Time - how can it not be constant?
Discussion
I don't think I'll ever understand this. For me there is the past, the present and the future. Time happens and there's no way to slow it or change it, time is always passing at the same rate. If it didn't parts of space/the universe etc could die out/die of old age whilst others did not. It's like me outliving my children because I am somewhere that has time moving more slowly. So would I be able to live 1 day and they live 1 year, for example all within the same time? Surely everything in one time zone would move faster or slower?
Frimley111R said:
I don't think I'll ever understand this. For me there is the past, the present and the future. Time happens and there's no way to slow it or change it, time is always passing at the same rate. If it didn't parts of space/the universe etc could die out/die of old age whilst others did not. It's like me outliving my children because I am somewhere that has time moving more slowly. So would I be able to live 1 day and they live 1 year, for example all within the same time? Surely everything in one time zone would move faster or slower?
To answer your query you can look at what happens with spacetime around a black hole.The underlying principle is that due to the curvature of the spacetime around said black hole, the distance a beam of light has to cover is greater the near it gets. Yet you as the observer in the same gravitational field would always see it as 300k km/sec, time would need to down for yourself compared to someone further away from the same gravitational field as one would expect due to the time/distance relationship of speed.
Frimley111R said:
I don't think I'll ever understand this. For me there is the past, the present and the future. Time happens and there's no way to slow it or change it, time is always passing at the same rate. If it didn't parts of space/the universe etc could die out/die of old age whilst others did not. It's like me outliving my children because I am somewhere that has time moving more slowly. So would I be able to live 1 day and they live 1 year, for example all within the same time? Surely everything in one time zone would move faster or slower?
I'm afraid so. Orbit the earth fast enough for what seems like 10 years to you and everyone on earth will be dead. Google "light clock on a train". That explains it well.Frimley111R said:
For me there is the past, the present and the future.
This is what makes it's so hard to comprehend. Actually, there isn't any difference between the past present and future. All are moments that coexist and it is the conscious experience of sequencing one moment to the next which we perceive as the passage of time. Hence time is relative to the observer and can appear to speed up or slow down depending on their speed of motion or the magnitude of gravitational force experienced. Time is essentially an illusionThis documentary on youtube tries to explain it in laymen terms.
https://www.youtube.com/watch?v=OTTCqnEnz6g
Edited by DE1975 on Tuesday 3rd April 16:26
According to Carlo Rovelli, in his recent book Reality Is Not What It Seems, Time doesn't exist.
"But even this notion of a localised time no longer works when we take the quantum nature of the gravitational field into account. Quantum events are no longer ordered by the passage of time at the Planck scale. Time, in a sense, ceases to exist.
What does it mean to say that time does not exist? First, the absence of the variable time from the fundamental equations does not imply that everything is immobile and that change does not happen. On the contrary, it means that change is ubiquitous. Only: elementary processes cannot be ordered along a common succession of instants".
Extract from here:
http://www.thejournal.ie/readme/carlo-rovelli-time...
I can honestly say this book had more of an effect on my way of thinking than A Brief of History of Time did when I was a kid.
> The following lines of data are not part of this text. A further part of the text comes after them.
-- ==== Sys2Proof/Machine/Vector.lean ====
section
/-!
DEFINITION. Vector instructions of majors 0x19 to 0x1D (R136 to R153): arithmetic, conversion, packing, integers, compares and
masks, the grant, reductions and permutations.
-/

namespace Sys2Proof.Machine

namespace State

/-- A lane as a number. -/
def laneNat (s : State) (r : Reg) (i : Nat) : Nat := (s.lane r i).toNat

/-- Results by lane written to the active lanes. -/
def setActive (s : State) (r : Reg) (f : Nat → Nat) : State :=
  s.setLanes r fun i => if i < s.u.vlen then some (BitVec.ofNat 32 (f i)) else none

/-- Per-lane results with their flags: raised together, then written (R59, R141). -/
def laneResults (s : State) (d : Reg) (f : Nat → Nat × Nat) : Res State :=
  let flags := s.activeLanes.foldl (fun acc i => acc ||| (f i).2) 0
  s.withFlags flags fun s => s.setActive d fun i => (f i).1

end State

/-! ### Floating-point arithmetic (R142) -/

/-- An operation on patterns of a format: operands a, b and the old destination d; result and flags. -/
abbrev PatternOp := (f : FloatFormat) → Round → (a b d : Nat) → Nat × Nat

/-- Both halves of a packed lane computed on their own. -/
def packedHalves (f : FloatFormat) (m : Round) (op : PatternOp) (a b d : Nat) : Nat × Nat :=
  let lo := op f m (a % 65536) (b % 65536) (d % 65536)
  let hi := op f m (a / 65536) (b / 65536) (d / 65536)
  (lo.1 + hi.1 * 65536, lo.2 ||| hi.2)

/-- One lane under a type and a selector of major 0x19 (R82, R142). -/
def floatLane (t : Nat) (sel : BitVec 4) (selb : Bool) (m : Round) (op : PatternOp) (a b d : Lane) : Nat × Nat :=
  match t with
  | 0 => op .f32 m a.toNat b.toNat d.toNat
  | 1 => packedHalves .bf16 m op a.toNat b.toNat d.toNat
  | 2 => packedHalves .f16 m op a.toNat b.toNat d.toNat
  | _ =>
    let f := narrowFormat t
    let x := widen f (pick sel a)
    let y := if selb then widen f (pick sel b) else (b.toNat, 0)
    let z := op .f32 m x.1 y.1 d.toNat
    (z.1, x.2 ||| y.2 ||| z.2)

/-- A vector word that names v registers: prefix, sequencer and grant checks, banks awake. -/
def vectorWord (rs : List Reg) (s : State) (k : State → Res State) : Out :=
  s.plain fun s => do
    s.needGrant rs
    k (s.wakeBanks rs)

/-- An arithmetic word of major 0x19. -/
def floatWord (d a b : Reg) (t : BitVec 3) (sel : BitVec 4) (x : BitVec 1) (op : PatternOp) (s : State) : Out :=
  vectorWord [d, a, b] s fun s =>
    s.laneResults d fun i => floatLane t.toNat sel (x == 1) s.rounding op (s.lane a i) (s.lane b i) (s.lane d i)

/-- VADD. -/
def execVadd (d a b : Reg) (t : BitVec 3) (sel : BitVec 4) (x : BitVec 1) (s : State) : Out :=
  floatWord d a b t sel x (fun f m a b _ => FArith.add f m (f.read a) (f.read b)) s
/-- VSUB. -/
def execVsub (d a b : Reg) (t : BitVec 3) (sel : BitVec 4) (x : BitVec 1) (s : State) : Out :=
  floatWord d a b t sel x (fun f m a b _ => FArith.sub f m (f.read a) (f.read b)) s
/-- VMUL. -/
def execVmul (d a b : Reg) (t : BitVec 3) (sel : BitVec 4) (x : BitVec 1) (s : State) : Out :=
  floatWord d a b t sel x (fun f m a b _ => FArith.mul f m (f.read a) (f.read b)) s
/-- VFMA. -/
def execVfma (d a b : Reg) (t : BitVec 3) (sel : BitVec 4) (x : BitVec 1) (s : State) : Out :=
  floatWord d a b t sel x (fun f m a b d => FArith.fma f m (f.read a) (f.read b) (f.read d)) s
/-- VMIN. -/
def execVmin (d a b : Reg) (t : BitVec 3) (sel : BitVec 4) (x : BitVec 1) (s : State) : Out :=
  floatWord d a b t sel x (fun f _ a b _ => FArith.minMax f false a b) s
/-- VMAX. -/
def execVmax (d a b : Reg) (t : BitVec 3) (sel : BitVec 4) (x : BitVec 1) (s : State) : Out :=
  floatWord d a b t sel x (fun f _ a b _ => FArith.minMax f true a b) s

/-- A pattern with its sign bit cleared. -/
def clearSign (f : FloatFormat) (x : Nat) : Nat := x % 2 ^ (f.width - 1)

/-- A pattern with its sign bit turned. -/
def flipSign (f : FloatFormat) (x : Nat) : Nat :=
  if x / 2 ^ (f.width - 1) % 2 = 1 then x % 2 ^ (f.width - 1) else x % 2 ^ (f.width - 1) + 2 ^ (f.width - 1)

/-- VABS: no flag but that of a widening. -/
def execVabs (d a : Reg) (t : BitVec 3) (sel : BitVec 4) (s : State) : Out :=
  vectorWord [d, a] s fun s =>
    s.laneResults d fun i =>
      floatLane t.toNat sel false s.rounding (fun f _ a _ _ => (clearSign f a, 0)) (s.lane a i) 0 0

/-- VNEG. -/
def execVneg (d a : Reg) (t : BitVec 3) (sel : BitVec 4) (s : State) : Out :=
  vectorWord [d, a] s fun s =>
    s.laneResults d fun i =>
      floatLane t.toNat sel false s.rounding (fun f _ a _ _ => (flipSign f a, 0)) (s.lane a i) 0 0

/-! ### Approximation, conversion, packing, quantising (R143 to R147) -/

/-- One of VRCP, VRSQ, VEXP2 and VLOG2 (R61). -/
def approximate (d a : Reg) (f : FVal → Nat × Nat) (s : State) : Out :=
  vectorWord [d, a] s fun s => s.laneResults d fun i => f (FloatFormat.f32.read (s.laneNat a i))

/-- VRCP. -/
def execVrcp (d a : Reg) (s : State) : Out := approximate d a FArith.rcp s
/-- VRSQ. -/
def execVrsq (d a : Reg) (s : State) : Out := approximate d a FArith.rsq s
/-- VEXP2. -/
def execVexp2 (d a : Reg) (s : State) : Out := approximate d a FArith.exp2 s
/-- VLOG2. -/
def execVlog2 (d a : Reg) (s : State) : Out := approximate d a FArith.log2 s

/-- One lane of VCVT (R144). -/
def convertLane (t : Nat) (m : Round) (x : Nat) : Nat × Nat :=
  match t with
  | 0 =>
    let r := FArith.toInt m (-(2 ^ 31)) (2 ^ 31 - 1) (FloatFormat.f32.read x)
    ((BitVec.ofInt 32 r.1).toNat, r.2)
  | 1 => FArith.ofInt .f32 m (signedOf 32 x)
  | 2 =>
    let r := FArith.toInt m 0 (2 ^ 32 - 1) (FloatFormat.f32.read x)
    ((BitVec.ofInt 32 r.1).toNat, r.2)
  | _ => FArith.ofInt .f32 m x

/-- VCVT. -/
def execVcvt (d a : Reg) (t : BitVec 3) (s : State) : Out :=
  vectorWord [d, a] s fun s => s.laneResults d fun i => convertLane t.toNat s.rounding (s.laneNat a i)

/-- An integer saturated to an n-bit signed range (R49). -/
def saturate (n : Nat) (x : Int) : Int := max (-(2 ^ (n - 1))) (min (2 ^ (n - 1) - 1) x)

/-- One lane of VPACK (R145). -/
def packLane (t : Nat) (sel : BitVec 4) (m : Round) (a b old : Lane) : Nat × Nat :=
  match t with
  | 0 => ((place sel old (BitVec.ofInt 8 (saturate 8 a.toInt)).toNat).toNat, 0)
  | 1 | 2 =>
    let f := narrowFormat t
    let lo := FArith.convert f m (FloatFormat.f32.read a.toNat)
    let hi := FArith.convert f m (FloatFormat.f32.read b.toNat)
    (hi.1 * 65536 + lo.1, lo.2 ||| hi.2)
  | _ =>
    let r := FArith.convert (narrowFormat t) m (FloatFormat.f32.read a.toNat)
    ((place sel old r.1).toNat, r.2)

/-- VPACK. -/
def execVpack (d a b : Reg) (t : BitVec 3) (sel : BitVec 4) (s : State) : Out :=
  vectorWord [d, a, b] s fun s =>
    s.laneResults d fun i => packLane t.toNat sel s.rounding (s.lane a i) (s.lane b i) (s.lane d i)

/-- One lane of VUNPACK (R146). -/
def unpackLane (t : Nat) (sel : BitVec 4) (a : Lane) : Nat × Nat :=
  match t with
  | 0 => ((BitVec.ofInt 32 (signedOf 8 (pick sel a))).toNat, 0)
  | _ => widen (narrowFormat t) (pick sel a)

/-- VUNPACK. -/
def execVunpack (d a : Reg) (t : BitVec 3) (sel : BitVec 4) (s : State) : Out :=
  vectorWord [d, a] s fun s => s.laneResults d fun i => unpackLane t.toNat sel (s.lane a i)

/-- Numbers of `w` bits packed from the least significant up. -/
def packBits (w : Nat) : List Nat → Nat
  | [] => 0
  | x :: xs => x % 2 ^ w + 2 ^ w * packBits w xs

/-- VQNT (R147): the block of 32 lanes quantised, its elements packed from lane 0 and its scale in the lane after them. -/
def execVqnt (d a : Reg) (t : BitVec 3) (s : State) : Out :=
  vectorWord [d, a] s fun s => do
    ensure (s.u.vlen == 32) .vecLength
    let f := narrowFormat t.toNat
    let (scale, elements, flags) := Quant.block f ((List.range 32).map fun i => FloatFormat.f32.read (s.laneNat a i))
    let w := if t = 7 then 4 else 8
    let per := 32 / w
    s.withFlags flags fun s => s.setLanes d fun i =>
      some (BitVec.ofNat 32 (if i < w then packBits w ((elements.drop (per * i)).take per) else if i = w then scale else 0))

/-! ### Integer arithmetic (R148) -/

/-- A result delivered at a width, wrapped or saturated (R49). -/
def deliver (n : Nat) (sat : Bool) (x : Int) : Nat := (BitVec.ofInt n (if sat then saturate n x else x)).toNat

/-- Each n-bit value of a lane computed on its own. -/
def splitLane (n : Nat) (f : (x y d : Nat) → Nat) (a b d : Nat) : Nat :=
  packBits n ((List.range (32 / n)).map fun i => f (a / 2 ^ (n * i) % 2 ^ n) (b / 2 ^ (n * i) % 2 ^ n) (d / 2 ^ (n * i) % 2 ^ n))

/-- Width of the values of a type, and the width of the selected source value for types 6 and 7. -/
def intWidth (t : Nat) : Nat := match t with | 0 | 1 => 32 | 2 | 3 => 16 | 4 | 5 => 8 | _ => 32

/-- One lane of an integer word: `op` gets the width, the mode, and the values as n-bit patterns. -/
def integerLane (t : Nat) (sel : BitVec 4) (selb : Bool) (op : (n : Nat) → (sat : Bool) → (x y d : Nat) → Nat)
    (a b d : Lane) : Nat :=
  if t < 6 then splitLane (intWidth t) (op (intWidth t) (t % 2 == 1)) a.toNat b.toNat d.toNat
  else
    let n := if t = 6 then 8 else 4
    let wide (x : Lane) : Nat := (BitVec.ofInt 32 (signedOf n (pick sel x))).toNat
    op 32 false (wide a) (if selb then wide b else b.toNat) d.toNat

/-- A word of major 0x1B: no flag, no trap on values. -/
def integerWord (d a b : Reg) (t : BitVec 3) (sel : BitVec 4) (x : BitVec 1)
    (op : (n : Nat) → (sat : Bool) → (x y d : Nat) → Nat) (s : State) : Out :=
  vectorWord [d, a, b] s fun s =>
    .ok (s.setActive d fun i => integerLane t.toNat sel (x == 1) op (s.lane a i) (s.lane b i) (s.lane d i)).retire

/-- VIADD. -/
def execViadd (d a b : Reg) (t : BitVec 3) (sel : BitVec 4) (x : BitVec 1) (s : State) : Out :=
  integerWord d a b t sel x (fun n sat x y _ => deliver n sat (signedOf n x + signedOf n y)) s
/-- VISUB. -/
def execVisub (d a b : Reg) (t : BitVec 3) (sel : BitVec 4) (x : BitVec 1) (s : State) : Out :=
  integerWord d a b t sel x (fun n sat x y _ => deliver n sat (signedOf n x - signedOf n y)) s
/-- VIMUL. -/
def execVimul (d a b : Reg) (t : BitVec 3) (sel : BitVec 4) (x : BitVec 1) (s : State) : Out :=
  integerWord d a b t sel x (fun n sat x y _ => deliver n sat (signedOf n x * signedOf n y)) s
/-- VIMAC. -/
def execVimac (d a b : Reg) (t : BitVec 3) (sel : BitVec 4) (x : BitVec 1) (s : State) : Out :=
  integerWord d a b t sel x (fun n sat x y d => deliver n sat (signedOf n d + signedOf n x * signedOf n y)) s
/-- VSHL. -/
def execVshl (d a b : Reg) (t : BitVec 3) (sel : BitVec 4) (x : BitVec 1) (s : State) : Out :=
  integerWord d a b t sel x (fun n _ x y _ => x * 2 ^ (y % n) % 2 ^ n) s
/-- VSHR. -/
def execVshr (d a b : Reg) (t : BitVec 3) (sel : BitVec 4) (x : BitVec 1) (s : State) : Out :=
  integerWord d a b t sel x (fun n _ x y _ => x / 2 ^ (y % n)) s
/-- VSRA. -/
def execVsra (d a b : Reg) (t : BitVec 3) (sel : BitVec 4) (x : BitVec 1) (s : State) : Out :=
  integerWord d a b t sel x (fun n _ x y _ => deliver n false (signedOf n x / 2 ^ (y % n))) s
It really is brilliant. If it was written in English first (rather than translated from Italian), it would have been a huge bestseller. In fact if he was English speaking, he would be a household name, like he is in Italy!
"But even this notion of a localised time no longer works when we take the quantum nature of the gravitational field into account. Quantum events are no longer ordered by the passage of time at the Planck scale. Time, in a sense, ceases to exist.
What does it mean to say that time does not exist? First, the absence of the variable time from the fundamental equations does not imply that everything is immobile and that change does not happen. On the contrary, it means that change is ubiquitous. Only: elementary processes cannot be ordered along a common succession of instants".
Extract from here:
http://www.thejournal.ie/readme/carlo-rovelli-time...
I can honestly say this book had more of an effect on my way of thinking than A Brief of History of Time did when I was a kid. It really is brilliant. If it was written in English first (rather than translated from Italian), it would have been a huge bestseller. In fact if he was English speaking, he would be a household name, like he is in Italy!